Dataset content:
theorem execSetBackup_out (s : State) (core : Nat) : ∃ t, execSetBackup core s = .next t ∧ Tame true true true s t := by
  have h₀ := @Tame.refl true true true s
  generalize hs₀ : s = s₀ at h₀
  delta execSetBackup
  refine ⟨_, rfl, ?_⟩
  repeat' first
    | with_reducible assumption
    | refine fun _ => ?_
    | fail_if_no_progress lift_lets
    | (intro x; refine tame_cut (a := s₀) (x := x) ?_ ?_; subst x; rotate_left; (clear_value x; intro hx); rotate_right)
    | (intro x; subst x)
    | with_reducible apply State.cmdSetBackup_tame
    | fail_if_no_progress with_reducible apply Tame.upd
    | with_reducible apply tame_ite
    | with_reducible apply tame_ite_fst
    | with_reducible apply when_tame
    | with_reducible apply each_tame
    | with_reducible apply foldl_tame
    | with_reducible apply foldl_tame_fst
    | split
    | simp only [id_eq]
    | dsimp only
    | fail_if_no_progress with_reducible refine Tame.updFree ?_ (by first | omega | (simp; done) | (split <;> omega))
    | with_reducible apply Tame.updClkAt
    | fail_if_no_progress with_reducible refine Tame.updFuse ?_ (by first | omega | (simp; done) | (split <;> omega))
    | fail_if_no_progress with_reducible refine Tame.updClk ?_ (by (first | omega | (simp_all [regsPut_wf, State.clkAt]; done) | (simp_all [regsPut_wf, State.clkAt]; omega))) (by (first | omega | (simp_all [regsPut_wf, State.clkAt]; done) | (simp_all [regsPut_wf, State.clkAt]; omega))) (by (first | omega | (simp_all [regsPut_wf, State.clkAt]; done) | (simp_all [regsPut_wf, State.clkAt]; omega)))
    | fail_if_no_progress with_reducible refine Tame.updRegs ?_ (by (first | omega | (simp_all [regsPut_wf, State.clkAt]; done) | (simp_all [regsPut_wf, State.clkAt]; omega))) (by (first | omega | (simp_all [regsPut_wf, State.clkAt]; done) | (simp_all [regsPut_wf, State.clkAt]; omega)))
    | fail_if_no_progress with_reducible refine Tame.updDram ?_ (by (first | omega | (simp_all [regsPut_wf, State.clkAt]; done) | (simp_all [regsPut_wf, State.clkAt]; omega))) (by (first | omega | (simp_all [regsPut_wf, State.clkAt]; done) | (simp_all [regsPut_wf, State.clkAt]; omega))) (by (first | omega | (simp_all [regsPut_wf, State.clkAt]; done) | (simp_all [regsPut_wf, State.clkAt]; omega)))

theorem State.cmdGranLog_tame {dr fu ck : Bool} {s₀ s : State} (h₀ : Tame dr fu ck s₀ s) (c : Nat) : Tame dr fu ck s₀ (State.cmdGranLog s c) := by
  delta State.cmdGranLog
  repeat' first
    | with_reducible assumption
    | refine fun _ => ?_
    | fail_if_no_progress lift_lets
    | (intro x; refine tame_cut (a := s₀) (x := x) ?_ ?_; subst x; rotate_left; (clear_value x; intro hx); rotate_right)
    | (intro x; subst x)
    | with_reducible apply State.setHst_tame
    | with_reducible apply State.toBg_tame
    | with_reducible apply State.serve_tame
    | with_reducible apply State.checked_tame
    | fail_if_no_progress with_reducible apply Tame.upd
    | with_reducible apply tame_ite
    | with_reducible apply tame_ite_fst
    | with_reducible apply when_tame
    | with_reducible apply each_tame
    | with_reducible apply foldl_tame
    | with_reducible apply foldl_tame_fst
    | split
    | simp only [id_eq]
    | dsimp only
    | fail_if_no_progress with_reducible refine Tame.updFree ?_ (by first | omega | (simp; done) | (split <;> omega))
    | with_reducible apply Tame.updClkAt
    | fail_if_no_progress with_reducible refine Tame.updFuse ?_ (by first | omega | (simp; done) | (split <;> omega))
    | fail_if_no_progress with_reducible refine Tame.updClk ?_ (by (first | omega | (simp_all [regsPut_wf, State.clkAt]; done) | (simp_all [regsPut_wf, State.clkAt]; omega))) (by (first | omega | (simp_all [regsPut_wf, State.clkAt]; done) | (simp_all [regsPut_wf, State.clkAt]; omega))) (by (first | omega | (simp_all [regsPut_wf, State.clkAt]; done) | (simp_all [regsPut_wf, State.clkAt]; omega)))
    | fail_if_no_progress with_reducible refine Tame.updRegs ?_ (by (first | omega | (simp_all [regsPut_wf, State.clkAt]; done) | (simp_all [regsPut_wf, State.clkAt]; omega))) (by (first | omega | (simp_all [regsPut_wf, State.clkAt]; done) | (simp_all [regsPut_wf, State.clkAt]; omega)))
    | fail_if_no_progress with_reducible refine Tame.updDram ?_ (by (first | omega | (simp_all [regsPut_wf, State.clkAt]; done) | (simp_all [regsPut_wf, State.clkAt]; omega))) (by (first | omega | (simp_all [regsPut_wf, State.clkAt]; done) | (simp_all [regsPut_wf, State.clkAt]; omega))) (by (first | omega | (simp_all [regsPut_wf, State.clkAt]; done) | (simp_all [regsPut_wf, State.clkAt]; omega)))

theorem execGranLog_out (s : State) (core : Nat) : ∃ t, execGranLog core s = .next t ∧ Tame true true true s t := by
  have h₀ := @Tame.refl true true true s
  generalize hs₀ : s = s₀ at h₀
  delta execGranLog
  refine ⟨_, rfl, ?_⟩
  repeat' first
    | with_reducible assumption
    | refine fun _ => ?_
    | fail_if_no_progress lift_lets
    | (intro x; refine tame_cut (a := s₀) (x := x) ?_ ?_; subst x; rotate_left; (clear_value x; intro hx); rotate_right)
    | (intro x; subst x)
    | with_reducible apply State.cmdGranLog_tame
    | fail_if_no_progress with_reducible apply Tame.upd
    | with_reducible apply tame_ite
    | with_reducible apply tame_ite_fst
    | with_reducible apply when_tame
    | with_reducible apply each_tame
    | with_reducible apply foldl_tame
    | with_reducible apply foldl_tame_fst
    | split
    | simp only [id_eq]
    | dsimp only
    | fail_if_no_progress with_reducible refine Tame.updFree ?_ (by first | omega | (simp; done) | (split <;> omega))
    | with_reducible apply Tame.updClkAt
    | fail_if_no_progress with_reducible refine Tame.updFuse ?_ (by first | omega | (simp; done) | (split <;> omega))
    | fail_if_no_progress with_reducible refine Tame.updClk ?_ (by (first | omega | (simp_all [regsPut_wf, State.clkAt]; done) | (simp_all [regsPut_wf, State.clkAt]; omega))) (by (first | omega | (simp_all [regsPut_wf, State.clkAt]; done) | (simp_all [regsPut_wf, State.clkAt]; omega))) (by (first | omega | (simp_all [regsPut_wf, State.clkAt]; done) | (simp_all [regsPut_wf, State.clkAt]; omega)))
    | fail_if_no_progress with_reducible refine Tame.updRegs ?_ (by (first | omega | (simp_all [regsPut_wf, State.clkAt]; done) | (simp_all [regsPut_wf, State.clkAt]; omega))) (by (first | omega | (simp_all [regsPut_wf, State.clkAt]; done) | (simp_all [regsPut_wf, State.clkAt]; omega)))
    | fail_if_no_progress with_reducible refine Tame.updDram ?_ (by (first | omega | (simp_all [regsPut_wf, State.clkAt]; done) | (simp_all [regsPut_wf, State.clkAt]; omega))) (by (first | omega | (simp_all [regsPut_wf, State.clkAt]; done) | (simp_all [regsPut_wf, State.clkAt]; omega))) (by (first | omega | (simp_all [regsPut_wf, State.clkAt]; done) | (simp_all [regsPut_wf, State.clkAt]; omega)))

theorem State.cmdSetPower_tame {dr fu : Bool} {s₀ s : State} (h₀ : Tame dr fu false s₀ s) (c : Nat) : Tame dr fu false s₀ (State.cmdSetPower s c) := by
  delta State.cmdSetPower
  repeat' first
    | with_reducible assumption
    | refine fun _ => ?_
    | fail_if_no_progress lift_lets
    | (intro x; refine tame_cut (a := s₀) (x := x) ?_ ?_; subst x; rotate_left; (clear_value x; intro hx); rotate_right)
    | (intro x; subst x)
    | with_reducible apply State.toBg_tame
    | with_reducible apply State.serve_tame
    | with_reducible apply State.checked_tame
    | with_reducible apply State.fwWrite_tame
    | fail_if_no_progress with_reducible apply Tame.upd
    | with_reducible apply tame_ite
    | with_reducible apply tame_ite_fst
    | with_reducible apply when_tame
    | with_reducible apply each_tame
    | with_reducible apply foldl_tame
    | with_reducible apply foldl_tame_fst
    | split
    | simp only [id_eq]
    | dsimp only
    | fail_if_no_progress with_reducible refine Tame.updFree ?_ (by first | omega | (simp; done) | (split <;> omega))
    | with_reducible apply Tame.updClkAt
    | fail_if_no_progress with_reducible refine Tame.updFuse ?_ (by first | omega | (simp; done) | (split <;> omega))
    | fail_if_no_progress with_reducible refine Tame.updClk ?_ (by (first | omega | (simp_all [regsPut_wf, State.clkAt]; done) | (simp_all [regsPut_wf, State.clkAt]; omega))) (by (first | omega | (simp_all [regsPut_wf, State.clkAt]; done) | (simp_all [regsPut_wf, State.clkAt]; omega))) (by (first | omega | (simp_all [regsPut_wf, State.clkAt]; done) | (simp_all [regsPut_wf, State.clkAt]; omega)))
    | fail_if_no_progress with_reducible refine Tame.updRegs ?_ (by (first | omega | (simp_all [regsPut_wf, State.clkAt]; done) | (simp_all [regsPut_wf, State.clkAt]; omega))) (by (first | omega | (simp_all [regsPut_wf, State.clkAt]; done) | (simp_all [regsPut_wf, State.clkAt]; omega)))
    | fail_if_no_progress with_reducible refine Tame.updDram ?_ (by (first | omega | (simp_all [regsPut_wf, State.clkAt]; done) | (simp_all [regsPut_wf, State.clkAt]; omega))) (by (first | omega | (simp_all [regsPut_wf, State.clkAt]; done) | (simp_all [regsPut_wf, State.clkAt]; omega))) (by (first | omega | (simp_all [regsPut_wf, State.clkAt]; done) | (simp_all [regsPut_wf, State.clkAt]; omega)))

theorem execSetPower_out (s : State) (core : Nat) : ∃ t, execSetPower core s = .next t ∧ Tame true true false s t := by
  have h₀ := @Tame.refl true true false s
  generalize hs₀ : s = s₀ at h₀
  delta execSetPower
  refine ⟨_, rfl, ?_⟩
  repeat' first
    | with_reducible assumption
    | refine fun _ => ?_
    | fail_if_no_progress lift_lets
    | (intro x; refine tame_cut (a := s₀) (x := x) ?_ ?_; subst x; rotate_left; (clear_value x; intro hx); rotate_right)
    | (intro x; subst x)
    | with_reducible apply State.cmdSetPower_tame
    | fail_if_no_progress with_reducible apply Tame.upd
    | with_reducible apply tame_ite
    | with_reducible apply tame_ite_fst
    | with_reducible apply when_tame
    | with_reducible apply each_tame
    | with_reducible apply foldl_tame
    | with_reducible apply foldl_tame_fst
    | split
    | simp only [id_eq]
    | dsimp only
    | fail_if_no_progress with_reducible refine Tame.updFree ?_ (by first | omega | (simp; done) | (split <;> omega))
    | with_reducible apply Tame.updClkAt
    | fail_if_no_progress with_reducible refine Tame.updFuse ?_ (by first | omega | (simp; done) | (split <;> omega))
    | fail_if_no_progress with_reducible refine Tame.updClk ?_ (by (first | omega | (simp_all [regsPut_wf, State.clkAt]; done) | (simp_all [regsPut_wf, State.clkAt]; omega))) (by (first | omega | (simp_all [regsPut_wf, State.clkAt]; done) | (simp_all [regsPut_wf, State.clkAt]; omega))) (by (first | omega | (simp_all [regsPut_wf, State.clkAt]; done) | (simp_all [regsPut_wf, State.clkAt]; omega)))
    | fail_if_no_progress with_reducible refine Tame.updRegs ?_ (by (first | omega | (simp_all [regsPut_wf, State.clkAt]; done) | (simp_all [regsPut_wf, State.clkAt]; omega))) (by (first | omega | (simp_all [regsPut_wf, State.clkAt]; done) | (simp_all [regsPut_wf, State.clkAt]; omega)))
    | fail_if_no_progress with_reducible refine Tame.updDram ?_ (by (first | omega | (simp_all [regsPut_wf, State.clkAt]; done) | (simp_all [regsPut_wf, State.clkAt]; omega))) (by (first | omega | (simp_all [regsPut_wf, State.clkAt]; done) | (simp_all [regsPut_wf, State.clkAt]; omega))) (by (first | omega | (simp_all [regsPut_wf, State.clkAt]; done) | (simp_all [regsPut_wf, State.clkAt]; omega)))

theorem State.cmdSetPwrCfg_tame {dr fu : Bool} {s₀ s : State} (h₀ : Tame dr fu false s₀ s) (c : Nat) : Tame dr fu false s₀ (State.cmdSetPwrCfg s c) := by
  delta State.cmdSetPwrCfg
  repeat' first
    | with_reducible assumption
    | refine fun _ => ?_
    | fail_if_no_progress lift_lets
    | (intro x; refine tame_cut (a := s₀) (x := x) ?_ ?_; subst x; rotate_left; (clear_value x; intro hx); rotate_right)
    | (intro x; subst x)
    | with_reducible apply State.okCur_tame
    | with_reducible apply State.serve_tame
    | with_reducible apply State.fwWrite_tame
    | fail_if_no_progress with_reducible apply Tame.upd
    | with_reducible apply tame_ite
    | with_reducible apply tame_ite_fst
    | with_reducible apply when_tame
    | with_reducible apply each_tame
    | with_reducible apply foldl_tame
    | with_reducible apply foldl_tame_fst
    | split
    | simp only [id_eq]
    | dsimp only
    | fail_if_no_progress with_reducible refine Tame.updFree ?_ (by first | omega | (simp; done) | (split <;> omega))
    | with_reducible apply Tame.updClkAt
    | fail_if_no_progress with_reducible refine Tame.updFuse ?_ (by first | omega | (simp; done) | (split <;> omega))
    | fail_if_no_progress with_reducible refine Tame.updClk ?_ (by (first | omega | (simp_all [regsPut_wf, State.clkAt]; done) | (simp_all [regsPut_wf, State.clkAt]; omega))) (by (first | omega | (simp_all [regsPut_wf, State.clkAt]; done) | (simp_all [regsPut_wf, State.clkAt]; omega))) (by (first | omega | (simp_all [regsPut_wf, State.clkAt]; done) | (simp_all [regsPut_wf, State.clkAt]; omega)))
    | fail_if_no_progress with_reducible refine Tame.updRegs ?_ (by (first | omega | (simp_all [regsPut_wf, State.clkAt]; done) | (simp_all [regsPut_wf, State.clkAt]; omega))) (by (first | omega | (simp_all [regsPut_wf, State.clkAt]; done) | (simp_all [regsPut_wf, State.clkAt]; omega)))
    | fail_if_no_progress with_reducible refine Tame.updDram ?_ (by (first | omega | (simp_all [regsPut_wf, State.clkAt]; done) | (simp_all [regsPut_wf, State.clkAt]; omega))) (by (first | omega | (simp_all [regsPut_wf, State.clkAt]; done) | (simp_all [regsPut_wf, State.clkAt]; omega))) (by (first | omega | (simp_all [regsPut_wf, State.clkAt]; done) | (simp_all [regsPut_wf, State.clkAt]; omega)))

theorem execSetPwrCfg_out (s : State) (core : Nat) : ∃ t, execSetPwrCfg core s = .next t ∧ Tame true true false s t := by
  have h₀ := @Tame.refl true true false s
  generalize hs₀ : s = s₀ at h₀
  delta execSetPwrCfg
  refine ⟨_, rfl, ?_⟩
  repeat' first
    | with_reducible assumption
    | refine fun _ => ?_
    | fail_if_no_progress lift_lets
    | (intro x; refine tame_cut (a := s₀) (x := x) ?_ ?_; subst x; rotate_left; (clear_value x; intro hx); rotate_right)
    | (intro x; subst x)
    | with_reducible apply State.cmdSetPwrCfg_tame
    | fail_if_no_progress with_reducible apply Tame.upd
    | with_reducible apply tame_ite
    | with_reducible apply tame_ite_fst
    | with_reducible apply when_tame
    | with_reducible apply each_tame
    | with_reducible apply foldl_tame
    | with_reducible apply foldl_tame_fst
    | split
    | simp only [id_eq]
    | dsimp only
    | fail_if_no_progress with_reducible refine Tame.updFree ?_ (by first | omega | (simp; done) | (split <;> omega))
    | with_reducible apply Tame.updClkAt
    | fail_if_no_progress with_reducible refine Tame.updFuse ?_ (by first | omega | (simp; done) | (split <;> omega))
    | fail_if_no_progress with_reducible refine Tame.updClk ?_ (by (first | omega | (simp_all [regsPut_wf, State.clkAt]; done) | (simp_all [regsPut_wf, State.clkAt]; omega))) (by (first | omega | (simp_all [regsPut_wf, State.clkAt]; done) | (simp_all [regsPut_wf, State.clkAt]; omega))) (by (first | omega | (simp_all [regsPut_wf, State.clkAt]; done) | (simp_all [regsPut_wf, State.clkAt]; omega)))
    | fail_if_no_progress with_reducible refine Tame.updRegs ?_ (by (first | omega | (simp_all [regsPut_wf, State.clkAt]; done) | (simp_all [regsPut_wf, State.clkAt]; omega))) (by (first | omega | (simp_all [regsPut_wf, State.clkAt]; done) | (simp_all [regsPut_wf, State.clkAt]; omega)))
    | fail_if_no_progress with_reducible refine Tame.updDram ?_ (by (first | omega | (simp_all [regsPut_wf, State.clkAt]; done) | (simp_all [regsPut_wf, State.clkAt]; omega))) (by (first | omega | (simp_all [regsPut_wf, State.clkAt]; done) | (simp_all [regsPut_wf, State.clkAt]; omega))) (by (first | omega | (simp_all [regsPut_wf, State.clkAt]; done) | (simp_all [regsPut_wf, State.clkAt]; omega)))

Problem description: Only a number is expected here: the count of lines in the records above that include the word "execSetBackup".

Output of the exercise: 2